Tolliver did not reply while the heavy wheels rumbled over twice, then he said, “I reckon my reason won’t interfere none with your wagon train. They are friends of mine, mighty good friends.”

“Did you know the law was looking for Rosanna Cole?”

His head came up sharply. “Don’t know no such person.” Then, inconsistently, he added, “She never done it nohow. She never killed him.”

Matt Bardoul shrugged. He stared down at his swollen hands. If Logan Deane elected to make a fight of it now he could never get a gun in those hands fast enough. Not for Deane.

“Personally,” he said, “I don’t care. They were asking about her at Fort Reno.”

He rode in silence for awhile. “They picked a bad outfit to tie to. This wagon train is headed into a sight of trouble. What happened yesterday is just one phase of it. One of these days things will start happening mighty fast.”

There was no sign of Jacquine. All day he rode around, keeping his eyes open for her. He wanted to talk to her, to explain … but what was there to explain? She had responded to his kisses, she had been with him all the way, and besides, she must know how he felt.

Nor was there any sign of Clive Massey. Matt felt a grim satisfaction in that. No matter what happened now, he had given Massey a taste of his knuckles. The man had been whipped, and very thoroughly. He thought then of the deputy marshal’s commission in his pocket.

What should he do about that? In a way, he was glad to have it, but in yet another way it placed him in a difficult situation. He was accustomed to doing things his own way, to answering to no one.

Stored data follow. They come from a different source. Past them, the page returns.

-- ==== Sys2Proof/Decode.lean ====
section
/-!
DEFINITION. The decoder, total on every 32-bit word (R85 to R91), and after it the encoder written from the same
encoding table, and the table's match and mask (R87).
-/

namespace Sys2Proof

/-- The fields of a command word (R85), reserved bits included. -/
structure Fields where
  op : BitVec 4
  rsvA : BitVec 3
  rw : BitVec 1
  rsvB : BitVec 1
  dev : Addr7
  reg : Byte
  val : Byte
  deriving DecidableEq, Repr

/-- The fields of a word: OP 31:28, reserved 27:25, RW 24, reserved 23, DEV 22:16, REG 15:8, VAL 7:0 (R85). -/
def Fields.split (w : Word) : Fields :=
  { op := w.extractLsb' 28 4
    rsvA := w.extractLsb' 25 3
    rw := w.extractLsb' 24 1
    rsvB := w.extractLsb' 23 1
    dev := w.extractLsb' 16 7
    reg := w.extractLsb' 8 8
    val := w.extractLsb' 0 8 }

/-- The word that holds given fields (R85). -/
def Fields.join (f : Fields) : Word :=
  f.op ++ f.rsvA ++ f.rw ++ f.rsvB ++ f.dev ++ f.reg ++ f.val

/-- Why a word is illegal (R88). -/
inductive Reject where
  /-- OP is `0x0` or `0xA` to `0xF`. -/
  | undefinedOp
  /-- A reserved bit, or a field the command does not use, is not 0. -/
  | unusedField
  /-- `READ_REGISTER` with `LEN` = 0. -/
  | zeroLength
  deriving DecidableEq, Repr

/-- The reason code of a refused word (R89). -/
def Reject.reason : Reject → Byte
  | .undefinedOp => 0x01#8
  | .unusedField => 0x02#8
  | .zeroLength => 0x03#8

/-- The nine values of OP that select a command (R87). -/
def opDefined (op : BitVec 4) : Bool := 1#4 ≤ op && op ≤ 9#4

/-- The commands that use RW (R86). -/
def usesRw (op : BitVec 4) : Bool := op == 4#4

/-- The commands that use DEV (R86). -/
def usesDev (op : BitVec 4) : Bool := op == 4#4 || op == 8#4 || op == 9#4

/-- The commands that use REG (R86). -/
def usesReg (op : BitVec 4) : Bool := op == 8#4 || op == 9#4

/-- The commands that use VAL (R86). -/
def usesVal (op : BitVec 4) : Bool := op == 5#4 || op == 8#4 || op == 9#4

/-- Every reserved bit and every field the command does not use is 0 (R86, R88). -/
def unusedClear (f : Fields) : Bool :=
  f.rsvA == 0#3 && f.rsvB == 0#1 && (usesRw f.op || f.rw == 0#1) && (usesDev f.op || f.dev == 0#7)
    && (usesReg f.op || f.reg == 0#8) && (usesVal f.op || f.val == 0#8)

/-- The command an OP selects, with its operands (R86, R87); called on defined values of OP only. -/
def assemble (f : Fields) : Instr :=
  if f.op = 1#4 then .init
  else if f.op = 2#4 then .start
  else if f.op = 3#4 then .stop
  else if f.op = 4#4 then .sendAddress f.dev (Dir.ofBit f.rw)
  else if f.op = 5#4 then .writeByte f.val
  else if f.op = 6#4 then .readByteAck
  else if f.op = 7#4 then .readByteNack
  else if f.op = 8#4 then .writeRegister f.dev f.reg f.val
  else .readRegister f.dev f.reg f.val

/-- The three checks in the order of R89, then the command. -/
def decodeFields (f : Fields) : Except Reject Instr :=
  if !opDefined f.op then .error .undefinedOp
  else if !unusedClear f then .error .unusedField
  else if f.op == 9#4 && !lenOk f.val then .error .zeroLength
  else .ok (assemble f)

/-- The decoder: a command, or the name of what is wrong with the word. -/
def decode (w : Word) : Except Reject Instr := decodeFields (Fields.split w)

/-- The instruction the decoder reads from a row's word of `nbits` bits, numbered as the opcode table numbers them. A
command is one 32-bit word (R85), so there is no later word and no byte order to choose. -/
def decodeTableWord (nbits w : Nat) : Option Instr :=
  match decode (BitVec.ofNat 32 (w % 2 ^ nbits)) with
  | .ok i => some i
  | .error _ => none

/-! ### The encoder -/

/-- The OP of a command (R87). -/
def opOf : Instr → BitVec 4
  | .init => 0x1#4
  | .start => 0x2#4
  | .stop => 0x3#4
  | .sendAddress _ _ => 0x4#4
  | .writeByte _ => 0x5#4
  | .readByteAck => 0x6#4
  | .readByteNack => 0x7#4
  | .writeRegister _ _ _ => 0x8#4
  | .readRegister _ _ _ => 0x9#4

/-- The fields of a command: its OP, its operands, and 0 in every field it does not use (R86, R87). -/
def fieldsOf (i : Instr) : Fields :=
  match i with
  | .sendAddress dev rw => { op := opOf i, rsvA := 0, rw := rw.bit, rsvB := 0, dev := dev, reg := 0, val := 0 }
  | .writeByte val => { op := opOf i, rsvA := 0, rw := 0, rsvB := 0, dev := 0, reg := 0, val := val }
  | .writeRegister dev reg val => { op := opOf i, rsvA := 0, rw := 0, rsvB := 0, dev := dev, reg := reg, val := val }
  | .readRegister dev reg len => { op := opOf i, rsvA := 0, rw := 0, rsvB := 0, dev := dev, reg := reg, val := len }
  | .init => { op := opOf i, rsvA := 0, rw := 0, rsvB := 0, dev := 0, reg := 0, val := 0 }
  | .start => { op := opOf i, rsvA := 0, rw := 0, rsvB := 0, dev := 0, reg := 0, val := 0 }
  | .stop => { op := opOf i, rsvA := 0, rw := 0, rsvB := 0, dev := 0, reg := 0, val := 0 }
  | .readByteAck => { op := opOf i, rsvA := 0, rw := 0, rsvB := 0, dev := 0, reg := 0, val := 0 }
  | .readByteNack => { op := opOf i, rsvA := 0, rw := 0, rsvB := 0, dev := 0, reg := 0, val := 0 }

/-- The word of a command (R87, R100). -/
def encode (i : Instr) : Word := (fieldsOf i).join

/-- A row of the opcode map of R87. -/
structure OpcodeRow where
  mtch : Word
  mask : Word
  deriving DecidableEq, Repr

/-- The row of the opcode map that a command belongs to (R87, opcode_table.json). -/
def opcodeRow : Instr → OpcodeRow
  | .init => { mtch := 0x10000000#32, mask := 0xFFFFFFFF#32 }
  | .start => { mtch := 0x20000000#32, mask := 0xFFFFFFFF#32 }
  | .stop => { mtch := 0x30000000#32, mask := 0xFFFFFFFF#32 }
  | .sendAddress _ _ => { mtch := 0x40000000#32, mask := 0xFE80FFFF#32 }
  | .writeByte _ => { mtch := 0x50000000#32, mask := 0xFFFFFF00#32 }
  | .readByteAck => { mtch := 0x60000000#32, mask := 0xFFFFFFFF#32 }
  | .readByteNack => { mtch := 0x70000000#32, mask := 0xFFFFFFFF#32 }
  | .writeRegister _ _ _ => { mtch := 0x80000000#32, mask := 0xFF800000#32 }
  | .readRegister _ _ _ => { mtch := 0x90000000#32, mask := 0xFF800000#32 }

/-- The opcode map of R87 as a list, in the table's order. -/
def opcodeMap : List OpcodeRow :=
  [opcodeRow .init, opcodeRow .start, opcodeRow .stop, opcodeRow (.sendAddress 0 .write), opcodeRow (.writeByte 0),
    opcodeRow .readByteAck, opcodeRow .readByteNack, opcodeRow (.writeRegister 0 0 0), opcodeRow (.readRegister 0 0 0)]

/-- A word is in a row when `w & mask == match` (R87). -/
def OpcodeRow.holds (r : OpcodeRow) (w : Word) : Bool := w &&& r.mask == r.mtch

end Sys2Proof
end

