-- ==== Sys2Proof/Machine/Primitives.lean ====
section
/-!
DEFINITION. The meanings of the seven primitive commands (R141 to R147). Each body is the pseudocode of its rule without
acceptance and response, as the transactions use it (R170); each `exec...` adds the order check and the response.
-/

namespace Sys2Proof.Machine

/-- The body of `INIT` (R141): `DIV <- DIV_INIT; CTRL <- 0x04`, no phase, always `Ok`. -/
def initBody (s : State) : Ended :=
  { outcome := .ok
    rdata := 0#8
    state := { s with
      div := Config.divInit
      ctrl := Ctrl.idleEnabled
      pend := none
      bp := .idle
      lines := .released
      trace := s.trace ++ [.init] } }

/-- The body of `START` (R142). -/
def startBody (s : State) : Ended := runPhase .start startVerdict s

/-- The body of `STOP` (R143). -/
def stopBody (s : State) : Ended := runStop s

/-- The body of `SEND_ADDRESS` (R144). -/
def sendAddressBody (dev : Addr7) (rw : Dir) (s : State) : Ended :=
  runPhase (.addr (addrByte dev rw)) (addrVerdict rw) s

/-- The body of `WRITE_BYTE` (R145). -/
def writeByteBody (val : Byte) (s : State) : Ended := runPhase (.tx val) txVerdict s

/-- The body of `READ_BYTE_ACK` (R146). -/
def readByteAckBody (s : State) : Ended := runPhase (.rx true) rxAckVerdict s

/-- The body of `READ_BYTE_NACK` (R147). -/
def readByteNackBody (s : State) : Ended := runPhase (.rx false) rxNackVerdict s

/-- `INIT` (R141). -/
def execInit (s : State) : Host.Outcome State Fault Refusal :=
  issue .init s fun s => (initBody (s.setSeq .prim)).answerPrimitive

/-- `START` (R142). -/
def execStart (s : State) : Host.Outcome State Fault Refusal :=
  issue .start s fun s => (startBody (s.setSeq .prim)).answerPrimitive

/-- `STOP` (R143). -/
def execStop (s : State) : Host.Outcome State Fault Refusal :=
  issue .stop s fun s => (stopBody (s.setSeq .prim)).answerPrimitive

/-- `SEND_ADDRESS` (R144). -/
def execSendAddress (dev : Addr7) (rw : Dir) (s : State) : Host.Outcome State Fault Refusal :=
  issue (.sendAddress dev rw) s fun s => (sendAddressBody dev rw (s.setSeq .prim)).answerPrimitive

/-- `WRITE_BYTE` (R145). -/
def execWriteByte (val : Byte) (s : State) : Host.Outcome State Fault Refusal :=
  issue (.writeByte val) s fun s => (writeByteBody val (s.setSeq .prim)).answerPrimitive

/-- `READ_BYTE_ACK` (R146). -/
def execReadByteAck (s : State) : Host.Outcome State Fault Refusal :=
  issue .readByteAck s fun s => (readByteAckBody (s.setSeq .prim)).answerPrimitive

/-- `READ_BYTE_NACK` (R147). -/
def execReadByteNack (s : State) : Host.Outcome State Fault Refusal :=
  issue .readByteNack s fun s => (readByteNackBody (s.setSeq .prim)).answerPrimitive

end Sys2Proof.Machine
end

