-- ==== Sys2Proof/Laws/Ops.lean ====
section
/-!
SUPPORT. What each shared operation can do, said once: the environment's answer, the poll of a phase, a whole phase, a
stop phase, the recovery, a body, and the issue of a command.
-/

namespace Sys2Proof.Machine

/-! ### CTRL -/

@[simp] theorem Ctrl.ofByte_byte (c : Ctrl) : Ctrl.ofByte c.byte = c := by
  obtain ⟨done, aen, sta, sto, en⟩ := c
  revert done aen sta sto en; decide

/-- The reserved bits read 0 (R27). -/
theorem Ctrl.byte_reserved (c : Ctrl) : c.byte &&& 0x0B#8 = 0#8 := by
  obtain ⟨done, aen, sta, sto, en⟩ := c
  revert done aen sta sto en; decide

@[simp] theorem Ctrl.launch_en (c : Ctrl) (sta sto aen : Bool) : (c.launch sta sto aen).en = c.en := rfl

@[simp] theorem Ctrl.launch_done (c : Ctrl) (sta sto aen : Bool) : (c.launch sta sto aen).done = false := rfl

@[simp] theorem Ctrl.launch_sta (c : Ctrl) (sta sto aen : Bool) : (c.launch sta sto aen).sta = sta := rfl

@[simp] theorem Ctrl.launch_sto (c : Ctrl) (sta sto aen : Bool) : (c.launch sta sto aen).sto = sto := rfl

@[simp] theorem Ctrl.launch_aen (c : Ctrl) (sta sto aen : Bool) : (c.launch sta sto aen).aen = aen := rfl

/-! ### Words -/

theorem addrByte_dir (dev : Addr7) (rw : Dir) : Dir.ofBit ((addrByte dev rw).extractLsb' 0 1) = rw := by
  cases rw <;> revert dev <;> decide

/-! ### The environment's answer -/

/-- Taking an answer changes the script and the draw counter alone. -/
theorem takeAnswer_state (s : State) :
    ∃ e n, (takeAnswer s).2 = { s with env := e, draws := n } := by
  unfold takeAnswer
  split
  · exact ⟨_, s.draws, rfl⟩
  · exact ⟨s.env, _, rfl⟩

/-- With a script, its head is the answer. -/
theorem takeAnswer_cons {s : State} {a : Config.Answer} {rest : List Config.Answer} (h : s.env = a :: rest) :
    takeAnswer s = (a, { s with env := rest }) := by
  simp [takeAnswer, h]

/-- A disabled Core answers `Never` and consumes nothing (R79). -/
theorem envAnswer_disabled {s : State} (ph : Phase) (h : s.ctrl.en = false) : envAnswer ph s = (.never, s) := by
  simp [envAnswer, h]

/-- An enabled Core answers with the next answer (R78). -/
theorem envAnswer_enabled {s : State} {a : Config.Answer} {rest : List Config.Answer} (ph : Phase)
    (he : s.ctrl.en = true) (h : s.env = a :: rest) : envAnswer ph s = (resultOf a ph, { s with env := rest }) := by
  simp [envAnswer, he, takeAnswer_cons h]

/-- What an answer is for a phase that is no stop: a completion below `POLL_LIMIT`, or never. -/
theorem resultOf_cases {a : Config.Answer} {ph : Phase} (hp : ph ≠ .stop) :
    (∃ k, a.delay = some k ∧ k < Config.pollLimit ∧ resultOf a ph = .done k (a.code ++ 0#3) a.data) ∨
      resultOf a ph = .never := by
  unfold resultOf
  split
  · exact .inr rfl
  · rename_i k hk
    by_cases h : k < Config.pollLimit
    · refine .inl ⟨k, hk, h, ?_⟩
      cases ph <;> simp_all
    · exact .inr (by simp [h])

/-- What an answer is for a stop phase. -/
theorem resultOf_stop_cases (a : Config.Answer) :
    (∃ k, a.delay = some k ∧ k < Config.pollLimit ∧ resultOf a .stop = .cleared k) ∨ resultOf a .stop = .never := by
  unfold resultOf
  split
  · exact .inr rfl
  · rename_i k hk
    by_cases h : k < Config.pollLimit
    · exact .inl ⟨k, hk, h, by simp [h]⟩
    · exact .inr (by simp [h])

/-! ### The poll of a phase (R113) -/

/-- A phase that is no stop is seen completed, by an enabled Core, or expires. -/
theorem await_cases {ph : Phase} (hp : ph ≠ .stop) (s : State) :
    (s.ctrl.en = true ∧ ∃ (k : Nat) (code : BitVec 5) (data : Byte) (e : List Config.Answer) (n : Nat), k < Config.pollLimit ∧
      await ph s = (.ready, { ({ s with env := e, draws := n }).coreDone ph (code ++ 0#3) data with
        budget := budgetAfter k })) ∨
    (∃ (e : List Config.Answer) (n : Nat), await ph s = (.expired, { s with env := e, draws := n, budget := 0#8 })) := by
  obtain ⟨e, n, ht⟩ := takeAnswer_state s
  by_cases he : s.ctrl.en = true
  · rcases resultOf_cases (a := (takeAnswer s).1) hp with ⟨k, -, hk, hr⟩ | hr
    · exact .inl ⟨he, k, (takeAnswer s).1.code, (takeAnswer s).1.data, e, n, hk, by simp [await, envAnswer, he, hr, ht]⟩
    · exact .inr ⟨e, n, by simp [await, envAnswer, he, hr, ht]⟩
  · exact .inr ⟨s.env, s.draws, by simp [await, envAnswer, he]⟩

/-- A stop phase is seen cleared, by an enabled Core, or expires. -/
theorem await_stop_cases (s : State) :
    (s.ctrl.en = true ∧ ∃ (k : Nat) (e : List Config.Answer) (n : Nat), k < Config.pollLimit ∧
      await .stop s = (.ready, { ({ s with env := e, draws := n }).coreStopped with budget := budgetAfter k })) ∨
    (∃ (e : List Config.Answer) (n : Nat), await .stop s = (.expired, { s with env := e, draws := n, budget := 0#8 })) := by
  obtain ⟨e, n, ht⟩ := takeAnswer_state s
  by_cases he : s.ctrl.en = true
  · rcases resultOf_stop_cases (takeAnswer s).1 with ⟨k, -, hk, hr⟩ | hr
    · exact .inl ⟨he, k, e, n, hk, by simp [await, envAnswer, he, hr, ht]⟩
    · exact .inr ⟨e, n, by simp [await, envAnswer, he, hr, ht]⟩
  · exact .inr ⟨s.env, s.draws, by simp [await, envAnswer, he]⟩

/-! ### One phase (R117, R118) -/

/-- The state in which a phase is awaited. -/
def State.launched (s : State) (ph : Phase) : State := (s.loadData ph).launch ph

/-- The state after a phase whose flag was seen, before the status is acted on. -/
def State.completed (s : State) (ph : Phase) (k : Nat) (code : BitVec 5) (data : Byte) (e : List Config.Answer)
    (n : Nat) : State :=
  { ({ s.launched ph with env := e, draws := n }).coreDone ph (code ++ 0#3) data with budget := budgetAfter k }

/-- A phase that is no stop ends with a code, from an enabled Core, or expires. -/
theorem donePhase_cases {ph : Phase} (hp : ph ≠ .stop) (s : State) :
    (s.ctrl.en = true ∧ ∃ (k : Nat) (code : BitVec 5) (data : Byte) (e : List Config.Answer) (n : Nat), k < Config.pollLimit ∧
      donePhase ph s = (.code (code ++ 0#3),
        (s.completed ph k code data e n).emit (completedEvent ph (s.completed ph k code data e n)))) ∨
    (∃ (e : List Config.Answer) (n : Nat), donePhase ph s =
      (.expired, ({ s.launched ph with env := e, draws := n, budget := 0#8 }).expire ph)) := by
  rcases await_cases hp (s.launched ph) with ⟨he, k, code, data, e, n, hk, h⟩ | ⟨e, n, h⟩
  · refine .inl ⟨by simpa [State.launched] using he, k, code, data, e, n, hk, ?_⟩
    simp only [State.launched] at h
    simp only [donePhase, h]
    rfl
  · refine .inr ⟨e, n, ?_⟩
    simp only [State.launched] at h
    simp only [donePhase, h]
    rfl

/-- A stop phase ends cleared, by an enabled Core, or expires. -/
theorem stopPhase_cases (s : State) :
    (s.ctrl.en = true ∧ ∃ (k : Nat) (e : List Config.Answer) (n : Nat), k < Config.pollLimit ∧
      stopPhase s = (.ok, ({ ({ s.launch .stop with env := e, draws := n }).coreStopped with
        budget := budgetAfter k }).stopCleared)) ∨
    (∃ (e : List Config.Answer) (n : Nat), stopPhase s =
      (.timeout, ({ s.launch .stop with env := e, draws := n, budget := 0#8 }).expire .stop)) := by
  rcases await_stop_cases (s.launch .stop) with ⟨he, k, e, n, hk, h⟩ | ⟨e, n, h⟩
  · exact .inl ⟨by simpa using he, k, e, n, hk, by simp only [stopPhase, h]⟩
  · exact .inr ⟨e, n, by simp only [stopPhase, h]⟩

/-! ### Bodies and commands -/

/-- One phase of a command: success, a failure with its recovery, or a timeout with none. -/
theorem runPhase_cases {ph : Phase} (hp : ph ≠ .stop) (verdict : Byte → Verdict) (s : State) :
    (s.ctrl.en = true ∧ ∃ (k : Nat) (code : BitVec 5) (data : Byte) (e : List Config.Answer) (n : Nat), k < Config.pollLimit ∧
      ((∃ bp, verdict (code ++ 0#3) = .success bp ∧
          runPhase ph verdict s =
            { outcome := .ok
              rdata := if ph.isRx then (s.completed ph k code data e n).data else 0#8
              state := ((s.completed ph k code data e n).emit
                (completedEvent ph (s.completed ph k code data e n))).setBp bp }) ∨
       (∃ r, verdict (code ++ 0#3) = .failure r ∧
          runPhase ph verdict s =
            { outcome := .hardwareStatus (code ++ 0#3)
              rdata := 0#8
              state := recover r ((s.completed ph k code data e n).emit
                (completedEvent ph (s.completed ph k code data e n))) }))) ∨
    (∃ (e : List Config.Answer) (n : Nat), runPhase ph verdict s =
      { outcome := .timeout
        rdata := 0#8
        state := ({ s.launched ph with env := e, draws := n, budget := 0#8 }).expire ph }) := by
  rcases donePhase_cases hp s with ⟨he, k, code, data, e, n, hk, h⟩ | ⟨e, n, h⟩
  · refine .inl ⟨he, k, code, data, e, n, hk, ?_⟩
    cases hv : verdict (code ++ 0#3) with
    | success bp => exact .inl ⟨bp, rfl, by simp [runPhase, settle, h, hv]⟩
    | failure r => exact .inr ⟨r, rfl, by simp [runPhase, settle, h, hv]⟩
  · exact .inr ⟨e, n, by simp [runPhase, settle, h]⟩

@[simp] theorem Ended.andThen_ok (d : Byte) (s : State) (k : State → Ended) :
    (Ended.mk .ok d s).andThen k = k s := rfl

@[simp] theorem Ended.andThen_timeout (d : Byte) (s : State) (k : State → Ended) :
    (Ended.mk .timeout d s).andThen k = Ended.mk .timeout d s := rfl

@[simp] theorem Ended.andThen_hardwareStatus (c d : Byte) (s : State) (k : State → Ended) :
    (Ended.mk (.hardwareStatus c) d s).andThen k = Ended.mk (.hardwareStatus c) d s := rfl

/-- A body followed by another ends as the first unless that ended `Ok` (R172). -/
theorem Ended.andThen_cases (e : Ended) (k : State → Ended) :
    (e.outcome = .ok ∧ e.andThen k = k e.state) ∨ (e.outcome ≠ .ok ∧ e.andThen k = e) := by
  obtain ⟨o, d, s⟩ := e
  cases o <;> simp

/-- An issued command that answers a next state was admitted and answers what its body left. -/
theorem issue_next {i : Instr} {s t : State} {run : State → State} (h : issue i s run = .next t) :
    admitted i s = true ∧ t = run s := by
  unfold issue at h
  split at h
  · rename_i ha
    injection h with h
    exact ⟨ha, h.symm⟩
  · cases h

/-- An admitted command answers a next state. -/
theorem issue_admitted {i : Instr} {s : State} {run : State → State} (h : admitted i s = true) :
    issue i s run = .next (run s) := by
  simp [issue, h]

/-! ### The response word (R92) -/

/-- The four fields of a response word read back, and the six bits between them are 0. -/
theorem responseWord_fields (r : Response) (count rdata : Byte) :
    rspTag (responseWord r count rdata) = r.tag ∧ rspCode (responseWord r count rdata) = r.code ∧
      rspCount (responseWord r count rdata) = count ∧ rspRdata (responseWord r count rdata) = rdata ∧
      (responseWord r count rdata).extractLsb' 24 6 = 0#6 := by
  simp only [rspTag, rspCode, rspCount, rspRdata, responseWord]
  refine ⟨?_, ?_, ?_, ?_, ?_⟩ <;>
  · ext i hi
    simp only [BitVec.getElem_extractLsb', BitVec.getLsbD_append]
    interval_cases i <;> simp [BitVec.getLsbD_eq_getElem]

/-! ### The receive buffer (R37) -/

/-- A byte written is read back. -/
theorem rxbufRead_write_same (v : Vector Byte Config.rxbufSize) (i d : Byte) (h : i.toNat < Config.rxbufSize) :
    rxbufRead (rxbufWrite v i d) i = some d := by
  simp [rxbufRead, rxbufWrite, h]

/-- A write leaves every other entry. -/
theorem rxbufRead_write_other (v : Vector Byte Config.rxbufSize) (i j d : Byte) (h : i ≠ j) :
    rxbufRead (rxbufWrite v i d) j = rxbufRead v j := by
  have hn : i.toNat ≠ j.toNat := fun hh => h (BitVec.eq_of_toNat_eq hh)
  unfold rxbufRead rxbufWrite
  split
  · split
    · simp [Vector.getElem_set_ne, hn]
    · rfl
  · rfl

end Sys2Proof.Machine
end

No one came near him. There was no sign of Reutz. Brian Coyle stayed close to the head of his wagons and did not ride up to join Matt or speak to him. Neither Aaron Stark nor Lute Harless looked at him when he rode by. Anger burned in him, a slow, bitter anger. What was wrong with them? Surely they did not believe that ridiculous story about Sun Boyne?

Or had something been said about his meeting behind the wagon with Jacquine?

Once, far off on the flank, he glanced back. The light wagon drawn by mules was coming right along. Where it had been when the soldiers looked for it, he had no idea. Probably along the river, hidden in the brush or timber.

It was a good day. The country was dry, but they were making good time and headed almost due north. Off on their left was the towering mass of the Big Horns, and at times a refreshing breeze blew down from them. He was lonely and restless. The pain in his side and the soreness of his lips and face did not prevent him from thinking.

There had been enough of this, enough of loneliness, enough of single life. What he wanted now was Jacquine, and his own ranch in the Big Horn Basin. Had it been left up to him he would have turned off to the west and found his own route through, and let them have the Shell or the Rottengrass, wherever the gold might be. He wanted the grass lands and the long valley, and the green of the thick growth along the Big Horn.